▸ What to produce
An exact, complete copy of the data that follows is needed.

Saved data entries:
══════

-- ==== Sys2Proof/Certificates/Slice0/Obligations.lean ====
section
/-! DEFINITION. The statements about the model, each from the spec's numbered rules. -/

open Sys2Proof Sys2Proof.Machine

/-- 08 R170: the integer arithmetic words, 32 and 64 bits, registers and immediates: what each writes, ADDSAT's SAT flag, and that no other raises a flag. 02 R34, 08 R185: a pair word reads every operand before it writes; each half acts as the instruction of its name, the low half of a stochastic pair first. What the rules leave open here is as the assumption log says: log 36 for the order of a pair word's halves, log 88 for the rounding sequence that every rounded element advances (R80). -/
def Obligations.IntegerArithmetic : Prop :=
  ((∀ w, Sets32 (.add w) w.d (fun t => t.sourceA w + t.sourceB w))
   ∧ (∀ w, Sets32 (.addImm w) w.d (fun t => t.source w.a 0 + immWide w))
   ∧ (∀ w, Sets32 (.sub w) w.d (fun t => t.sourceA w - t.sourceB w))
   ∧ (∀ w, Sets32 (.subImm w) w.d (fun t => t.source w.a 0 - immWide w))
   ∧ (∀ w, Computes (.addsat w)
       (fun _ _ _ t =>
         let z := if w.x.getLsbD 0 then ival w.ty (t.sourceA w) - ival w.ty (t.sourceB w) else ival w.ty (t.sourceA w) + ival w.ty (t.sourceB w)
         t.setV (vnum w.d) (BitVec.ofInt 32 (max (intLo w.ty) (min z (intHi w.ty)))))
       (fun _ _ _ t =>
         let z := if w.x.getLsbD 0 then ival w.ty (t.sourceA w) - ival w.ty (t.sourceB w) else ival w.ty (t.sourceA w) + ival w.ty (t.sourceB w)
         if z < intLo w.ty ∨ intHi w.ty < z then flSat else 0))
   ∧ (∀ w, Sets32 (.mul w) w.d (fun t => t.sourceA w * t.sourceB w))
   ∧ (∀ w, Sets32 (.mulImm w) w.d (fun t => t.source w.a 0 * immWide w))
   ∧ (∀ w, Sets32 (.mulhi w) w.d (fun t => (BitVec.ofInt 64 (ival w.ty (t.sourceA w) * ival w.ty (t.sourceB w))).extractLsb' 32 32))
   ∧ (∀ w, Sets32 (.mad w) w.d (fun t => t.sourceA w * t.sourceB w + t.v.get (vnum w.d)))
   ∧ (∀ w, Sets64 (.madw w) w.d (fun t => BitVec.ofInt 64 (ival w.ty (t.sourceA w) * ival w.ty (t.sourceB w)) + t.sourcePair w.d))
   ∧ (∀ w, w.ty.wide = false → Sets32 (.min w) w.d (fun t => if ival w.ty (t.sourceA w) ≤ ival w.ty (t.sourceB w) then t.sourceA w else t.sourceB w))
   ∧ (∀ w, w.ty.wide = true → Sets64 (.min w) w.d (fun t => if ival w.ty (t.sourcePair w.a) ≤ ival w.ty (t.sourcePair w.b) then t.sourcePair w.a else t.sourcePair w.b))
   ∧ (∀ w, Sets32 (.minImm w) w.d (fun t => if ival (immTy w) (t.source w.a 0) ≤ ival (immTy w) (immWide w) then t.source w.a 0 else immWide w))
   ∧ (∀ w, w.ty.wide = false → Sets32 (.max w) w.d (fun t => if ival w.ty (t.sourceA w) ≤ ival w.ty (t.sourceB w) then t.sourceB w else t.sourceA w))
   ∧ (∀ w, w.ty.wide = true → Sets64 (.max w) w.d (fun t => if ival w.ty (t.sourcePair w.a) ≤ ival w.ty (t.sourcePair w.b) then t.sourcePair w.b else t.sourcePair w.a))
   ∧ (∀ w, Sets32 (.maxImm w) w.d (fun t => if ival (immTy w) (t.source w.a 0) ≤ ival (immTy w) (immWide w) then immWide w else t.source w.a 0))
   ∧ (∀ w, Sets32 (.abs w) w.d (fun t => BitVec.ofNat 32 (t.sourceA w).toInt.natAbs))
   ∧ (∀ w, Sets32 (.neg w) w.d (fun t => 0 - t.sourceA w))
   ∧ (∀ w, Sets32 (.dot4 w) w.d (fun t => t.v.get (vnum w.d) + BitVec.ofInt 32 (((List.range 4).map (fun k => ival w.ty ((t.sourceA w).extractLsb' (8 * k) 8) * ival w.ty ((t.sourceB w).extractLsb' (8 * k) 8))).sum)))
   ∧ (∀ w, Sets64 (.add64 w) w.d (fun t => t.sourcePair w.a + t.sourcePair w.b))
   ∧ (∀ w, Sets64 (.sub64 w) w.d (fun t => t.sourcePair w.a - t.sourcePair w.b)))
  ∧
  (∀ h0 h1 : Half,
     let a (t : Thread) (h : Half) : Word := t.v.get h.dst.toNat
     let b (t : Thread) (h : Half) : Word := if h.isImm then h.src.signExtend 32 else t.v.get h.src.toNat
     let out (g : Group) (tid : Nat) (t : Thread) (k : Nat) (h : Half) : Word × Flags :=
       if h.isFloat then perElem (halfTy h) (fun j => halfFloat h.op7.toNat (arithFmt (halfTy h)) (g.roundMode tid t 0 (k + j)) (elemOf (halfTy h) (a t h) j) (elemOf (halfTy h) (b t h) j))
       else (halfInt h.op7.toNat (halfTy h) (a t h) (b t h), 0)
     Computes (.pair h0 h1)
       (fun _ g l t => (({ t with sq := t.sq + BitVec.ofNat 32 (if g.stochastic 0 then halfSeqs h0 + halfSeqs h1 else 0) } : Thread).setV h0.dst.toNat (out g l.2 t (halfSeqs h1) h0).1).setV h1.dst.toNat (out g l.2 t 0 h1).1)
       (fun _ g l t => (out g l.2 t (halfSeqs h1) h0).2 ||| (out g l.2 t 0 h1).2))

══════

▸ Output
-- ==== Sys2Proof/Certificates/Slice0/Obligations.lean ====
section
/-! DEFINITION. The statements about the model, each from the spec's numbered rules. -/

open Sys2Proof Sys2Proof.Machine

/-- 08 R170: the integer arithmetic words, 32 and 64 bits, registers and immediates: what each writes, ADDSAT's SAT flag, and that no other raises a flag. 02 R34, 08 R185: a pair word reads every operand before it writes; each half acts as the instruction of its name, the low half of a stochastic pair first. What the rules leave open here is as the assumption log says: log 36 for the order of a pair word's halves, log 88 for the rounding sequence that every rounded element advances (R80). -/
def Obligations.IntegerArithmetic : Prop :=
  ((∀ w, Sets32 (.add w) w.d (fun t => t.sourceA w + t.sourceB w))
   ∧ (∀ w, Sets32 (.addImm w) w.d (fun t => t.source w.a 0 + immWide w))
   ∧ (∀ w, Sets32 (.sub w) w.d (fun t => t.sourceA w - t.sourceB w))
   ∧ (∀ w, Sets32 (.subImm w) w.d (fun t => t.source w.a 0 - immWide w))
   ∧ (∀ w, Computes (.addsat w)
       (fun _ _ _ t =>
         let z := if w.x.getLsbD 0 then ival w.ty (t.sourceA w) - ival w.ty (t.sourceB w) else ival w.ty (t.sourceA w) + ival w.ty (t.sourceB w)
         t.setV (vnum w.d) (BitVec.ofInt 32 (max (intLo w.ty) (min z (intHi w.ty)))))
       (fun _ _ _ t =>
         let z := if w.x.getLsbD 0 then ival w.ty (t.sourceA w) - ival w.ty (t.sourceB w) else ival w.ty (t.sourceA w) + ival w.ty (t.sourceB w)
         if z < intLo w.ty ∨ intHi w.ty < z then flSat else 0))
   ∧ (∀ w, Sets32 (.mul w) w.d (fun t => t.sourceA w * t.sourceB w))
   ∧ (∀ w, Sets32 (.mulImm w) w.d (fun t => t.source w.a 0 * immWide w))
   ∧ (∀ w, Sets32 (.mulhi w) w.d (fun t => (BitVec.ofInt 64 (ival w.ty (t.sourceA w) * ival w.ty (t.sourceB w))).extractLsb' 32 32))
   ∧ (∀ w, Sets32 (.mad w) w.d (fun t => t.sourceA w * t.sourceB w + t.v.get (vnum w.d)))
   ∧ (∀ w, Sets64 (.madw w) w.d (fun t => BitVec.ofInt 64 (ival w.ty (t.sourceA w) * ival w.ty (t.sourceB w)) + t.sourcePair w.d))
   ∧ (∀ w, w.ty.wide = false → Sets32 (.min w) w.d (fun t => if ival w.ty (t.sourceA w) ≤ ival w.ty (t.sourceB w) then t.sourceA w else t.sourceB w))
   ∧ (∀ w, w.ty.wide = true → Sets64 (.min w) w.d (fun t => if ival w.ty (t.sourcePair w.a) ≤ ival w.ty (t.sourcePair w.b) then t.sourcePair w.a else t.sourcePair w.b))
   ∧ (∀ w, Sets32 (.minImm w) w.d (fun t => if ival (immTy w) (t.source w.a 0) ≤ ival (immTy w) (immWide w) then t.source w.a 0 else immWide w))
   ∧ (∀ w, w.ty.wide = false → Sets32 (.max w) w.d (fun t => if ival w.ty (t.sourceA w) ≤ ival w.ty (t.sourceB w) then t.sourceB w else t.sourceA w))
   ∧ (∀ w, w.ty.wide = true → Sets64 (.max w) w.d (fun t => if ival w.ty (t.sourcePair w.a) ≤ ival w.ty (t.sourcePair w.b) then t.sourcePair w.b else t.sourcePair w.a))
   ∧ (∀ w, Sets32 (.maxImm w) w.d (fun t => if ival (immTy w) (t.source w.a 0) ≤ ival (immTy w) (immWide w) then immWide w else t.source w.a 0))
   ∧ (∀ w, Sets32 (.abs w) w.d (fun t => BitVec.ofNat 32 (t.sourceA w).toInt.natAbs))
   ∧ (∀ w, Sets32 (.neg w) w.d (fun t => 0 - t.sourceA w))
   ∧ (∀ w, Sets32 (.dot4 w) w.d (fun t => t.v.get (vnum w.d) + BitVec.ofInt 32 (((List.range 4).map (fun k => ival w.ty ((t.sourceA w).extractLsb' (8 * k) 8) * ival w.ty ((t.sourceB w).extractLsb' (8 * k) 8))).sum)))
   ∧ (∀ w, Sets64 (.add64 w) w.d (fun t => t.sourcePair w.a + t.sourcePair w.b))
   ∧ (∀ w, Sets64 (.sub64 w) w.d (fun t => t.sourcePair w.a - t.sourcePair w.b)))
  ∧
  (∀ h0 h1 : Half,
     let a (t : Thread) (h : Half) : Word := t.v.get h.dst.toNat
     let b (t : Thread) (h : Half) : Word := if h.isImm then h.src.signExtend 32 else t.v.get h.src.toNat
     let out (g : Group) (tid : Nat) (t : Thread) (k : Nat) (h : Half) : Word × Flags :=
       if h.isFloat then perElem (halfTy h) (fun j => halfFloat h.op7.toNat (arithFmt (halfTy h)) (g.roundMode tid t 0 (k + j)) (elemOf (halfTy h) (a t h) j) (elemOf (halfTy h) (b t h) j))
       else (halfInt h.op7.toNat (halfTy h) (a t h) (b t h), 0)
     Computes (.pair h0 h1)
       (fun _ g l t => (({ t with sq := t.sq + BitVec.ofNat 32 (if g.stochastic 0 then halfSeqs h0 + halfSeqs h1 else 0) } : Thread).setV h0.dst.toNat (out g l.2 t (halfSeqs h1) h0).1).setV h1.dst.toNat (out g l.2 t 0 h1).1)
       (fun _ g l t => (out g l.2 t (halfSeqs h1) h0).2 ||| (out g l.2 t 0 h1).2))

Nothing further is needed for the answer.